[Stored data entries]
=-=-=
-- ==== Sys2Proof/Laws/State.lean ====
section
/-! SUPPORT. What each named update of the state leaves in each field: one lemma per field per update, true by rfl. -/

namespace Sys2Proof.Machine

variable (s : State)

/-! ### emit -/

@[simp] theorem State.emit_cfg (o : Output) : (s.emit o).cfg = s.cfg := rfl
@[simp] theorem State.emit_state (o : Output) : (s.emit o).state = s.state := rfl
@[simp] theorem State.emit_dir (o : Output) : (s.emit o).dir = s.dir := rfl
@[simp] theorem State.emit_unsup (o : Output) : (s.emit o).unsup = s.unsup := rfl
@[simp] theorem State.emit_lenExp (o : Output) : (s.emit o).lenExp = s.lenExp := rfl
@[simp] theorem State.emit_lenRcv (o : Output) : (s.emit o).lenRcv = s.lenRcv := rfl
@[simp] theorem State.emit_buf (o : Output) : (s.emit o).buf = s.buf := rfl
@[simp] theorem State.emit_cap (o : Output) : (s.emit o).cap = s.cap := rfl
@[simp] theorem State.emit_acc (o : Output) : (s.emit o).acc = s.acc := rfl
@[simp] theorem State.emit_jumbo (o : Output) : (s.emit o).jumbo = s.jumbo := rfl
@[simp] theorem State.emit_code (o : Output) : (s.emit o).code = s.code := rfl
@[simp] theorem State.emit_T (o : Output) : (s.emit o).T = s.T := rfl
@[simp] theorem State.emit_crcerr (o : Output) : (s.emit o).crcerr = s.crcerr := rfl
@[simp] theorem State.emit_now (o : Output) : (s.emit o).now = s.now := rfl
@[simp] theorem State.emit_lastRx (o : Output) : (s.emit o).lastRx = s.lastRx := rfl
@[simp] theorem State.emit_pend (o : Output) : (s.emit o).pend = s.pend := rfl
@[simp] theorem State.emit_wr (o : Output) : (s.emit o).wr = s.wr := rfl
@[simp] theorem State.emit_widNext (o : Output) : (s.emit o).widNext = s.widNext := rfl
@[simp] theorem State.emit_connected (o : Output) : (s.emit o).connected = s.connected := rfl
@[simp] theorem State.emit_offline (o : Output) : (s.emit o).offline = s.offline := rfl
@[simp] theorem State.emit_out (o : Output) : (s.emit o).out = s.out ++ [o] := rfl
@[simp] theorem State.emit_faults (o : Output) : (s.emit o).faults = s.faults := rfl
@[simp] theorem State.emit_input (o : Output) : (s.emit o).input = s.input := rfl

/-! ### record -/

@[simp] theorem State.record_cfg (e : LogEntry) : (s.record e).cfg = s.cfg := rfl
@[simp] theorem State.record_state (e : LogEntry) : (s.record e).state = s.state := rfl
@[simp] theorem State.record_dir (e : LogEntry) : (s.record e).dir = s.dir := rfl
@[simp] theorem State.record_unsup (e : LogEntry) : (s.record e).unsup = s.unsup := rfl
@[simp] theorem State.record_lenExp (e : LogEntry) : (s.record e).lenExp = s.lenExp := rfl
@[simp] theorem State.record_lenRcv (e : LogEntry) : (s.record e).lenRcv = s.lenRcv := rfl
@[simp] theorem State.record_buf (e : LogEntry) : (s.record e).buf = s.buf := rfl
@[simp] theorem State.record_cap (e : LogEntry) : (s.record e).cap = s.cap := rfl
@[simp] theorem State.record_acc (e : LogEntry) : (s.record e).acc = s.acc := rfl
@[simp] theorem State.record_jumbo (e : LogEntry) : (s.record e).jumbo = s.jumbo := rfl
@[simp] theorem State.record_code (e : LogEntry) : (s.record e).code = s.code := rfl
@[simp] theorem State.record_T (e : LogEntry) : (s.record e).T = s.T := rfl
@[simp] theorem State.record_crcerr (e : LogEntry) : (s.record e).crcerr = s.crcerr := rfl
@[simp] theorem State.record_now (e : LogEntry) : (s.record e).now = s.now := rfl
@[simp] theorem State.record_lastRx (e : LogEntry) : (s.record e).lastRx = s.lastRx := rfl
@[simp] theorem State.record_pend (e : LogEntry) : (s.record e).pend = s.pend := rfl
@[simp] theorem State.record_wr (e : LogEntry) : (s.record e).wr = s.wr := rfl
@[simp] theorem State.record_widNext (e : LogEntry) : (s.record e).widNext = s.widNext := rfl
@[simp] theorem State.record_connected (e : LogEntry) : (s.record e).connected = s.connected := rfl
@[simp] theorem State.record_offline (e : LogEntry) : (s.record e).offline = s.offline := rfl
@[simp] theorem State.record_out (e : LogEntry) : (s.record e).out = s.out := rfl
@[simp] theorem State.record_faults (e : LogEntry) : (s.record e).faults = s.faults ++ [e] := rfl
@[simp] theorem State.record_input (e : LogEntry) : (s.record e).input = s.input := rfl

/-! ### dropEvent -/

@[simp] theorem State.dropEvent_cfg (rest : List EventWord) : (s.dropEvent rest).cfg = s.cfg := rfl
@[simp] theorem State.dropEvent_state (rest : List EventWord) : (s.dropEvent rest).state = s.state := rfl
@[simp] theorem State.dropEvent_dir (rest : List EventWord) : (s.dropEvent rest).dir = s.dir := rfl
@[simp] theorem State.dropEvent_unsup (rest : List EventWord) : (s.dropEvent rest).unsup = s.unsup := rfl
@[simp] theorem State.dropEvent_lenExp (rest : List EventWord) : (s.dropEvent rest).lenExp = s.lenExp := rfl
@[simp] theorem State.dropEvent_lenRcv (rest : List EventWord) : (s.dropEvent rest).lenRcv = s.lenRcv := rfl
@[simp] theorem State.dropEvent_buf (rest : List EventWord) : (s.dropEvent rest).buf = s.buf := rfl
@[simp] theorem State.dropEvent_cap (rest : List EventWord) : (s.dropEvent rest).cap = s.cap := rfl
@[simp] theorem State.dropEvent_acc (rest : List EventWord) : (s.dropEvent rest).acc = s.acc := rfl
@[simp] theorem State.dropEvent_jumbo (rest : List EventWord) : (s.dropEvent rest).jumbo = s.jumbo := rfl
@[simp] theorem State.dropEvent_code (rest : List EventWord) : (s.dropEvent rest).code = s.code := rfl
@[simp] theorem State.dropEvent_T (rest : List EventWord) : (s.dropEvent rest).T = s.T := rfl
@[simp] theorem State.dropEvent_crcerr (rest : List EventWord) : (s.dropEvent rest).crcerr = s.crcerr := rfl
@[simp] theorem State.dropEvent_now (rest : List EventWord) : (s.dropEvent rest).now = s.now := rfl
@[simp] theorem State.dropEvent_lastRx (rest : List EventWord) : (s.dropEvent rest).lastRx = s.lastRx := rfl
@[simp] theorem State.dropEvent_pend (rest : List EventWord) : (s.dropEvent rest).pend = s.pend := rfl
@[simp] theorem State.dropEvent_wr (rest : List EventWord) : (s.dropEvent rest).wr = s.wr := rfl
@[simp] theorem State.dropEvent_widNext (rest : List EventWord) : (s.dropEvent rest).widNext = s.widNext := rfl
@[simp] theorem State.dropEvent_connected (rest : List EventWord) : (s.dropEvent rest).connected = s.connected := rfl
@[simp] theorem State.dropEvent_offline (rest : List EventWord) : (s.dropEvent rest).offline = s.offline := rfl
@[simp] theorem State.dropEvent_out (rest : List EventWord) : (s.dropEvent rest).out = s.out := rfl
@[simp] theorem State.dropEvent_faults (rest : List EventWord) : (s.dropEvent rest).faults = s.faults := rfl
@[simp] theorem State.dropEvent_input (rest : List EventWord) : (s.dropEvent rest).input = rest := rfl

/-! ### takeEvent -/

@[simp] theorem State.takeEvent_cfg (rest : List EventWord) : (s.takeEvent rest).cfg = s.cfg := rfl
@[simp] theorem State.takeEvent_state (rest : List EventWord) : (s.takeEvent rest).state = s.state := rfl
@[simp] theorem State.takeEvent_dir (rest : List EventWord) : (s.takeEvent rest).dir = s.dir := rfl
@[simp] theorem State.takeEvent_unsup (rest : List EventWord) : (s.takeEvent rest).unsup = s.unsup := rfl
@[simp] theorem State.takeEvent_lenExp (rest : List EventWord) : (s.takeEvent rest).lenExp = s.lenExp := rfl
@[simp] theorem State.takeEvent_lenRcv (rest : List EventWord) : (s.takeEvent rest).lenRcv = s.lenRcv := rfl
@[simp] theorem State.takeEvent_buf (rest : List EventWord) : (s.takeEvent rest).buf = s.buf := rfl
@[simp] theorem State.takeEvent_cap (rest : List EventWord) : (s.takeEvent rest).cap = s.cap := rfl
@[simp] theorem State.takeEvent_acc (rest : List EventWord) : (s.takeEvent rest).acc = s.acc := rfl
@[simp] theorem State.takeEvent_jumbo (rest : List EventWord) : (s.takeEvent rest).jumbo = s.jumbo := rfl
@[simp] theorem State.takeEvent_code (rest : List EventWord) : (s.takeEvent rest).code = s.code := rfl
@[simp] theorem State.takeEvent_T (rest : List EventWord) : (s.takeEvent rest).T = s.T := rfl
@[simp] theorem State.takeEvent_crcerr (rest : List EventWord) : (s.takeEvent rest).crcerr = s.crcerr := rfl
@[simp] theorem State.takeEvent_now (rest : List EventWord) : (s.takeEvent rest).now = s.now := rfl
@[simp] theorem State.takeEvent_lastRx (rest : List EventWord) : (s.takeEvent rest).lastRx = s.lastRx := rfl
@[simp] theorem State.takeEvent_pend (rest : List EventWord) : (s.takeEvent rest).pend = s.pend := rfl
@[simp] theorem State.takeEvent_wr (rest : List EventWord) : (s.takeEvent rest).wr = s.wr := rfl
@[simp] theorem State.takeEvent_widNext (rest : List EventWord) : (s.takeEvent rest).widNext = s.widNext := rfl
@[simp] theorem State.takeEvent_connected (rest : List EventWord) : (s.takeEvent rest).connected = s.connected := rfl
@[simp] theorem State.takeEvent_offline (rest : List EventWord) : (s.takeEvent rest).offline = s.offline := rfl
@[simp] theorem State.takeEvent_out (rest : List EventWord) : (s.takeEvent rest).out = [] := rfl
@[simp] theorem State.takeEvent_faults (rest : List EventWord) : (s.takeEvent rest).faults = s.faults := rfl
@[simp] theorem State.takeEvent_input (rest : List EventWord) : (s.takeEvent rest).input = rest := rfl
=-=-=
Task brief: What you return must be the lines above that run from the line with "e).pend = s.pend := rfl" to the line with "e).widNext = s.widNext := rfl", inclusive, each copied exactly.

Task output:
@[simp] theorem State.record_pend (e : LogEntry) : (s.record e).pend = s.pend := rfl
@[simp] theorem State.record_wr (e : LogEntry) : (s.record e).wr = s.wr := rfl
@[simp] theorem State.record_widNext (e : LogEntry) : (s.record e).widNext = s.widNext := rfl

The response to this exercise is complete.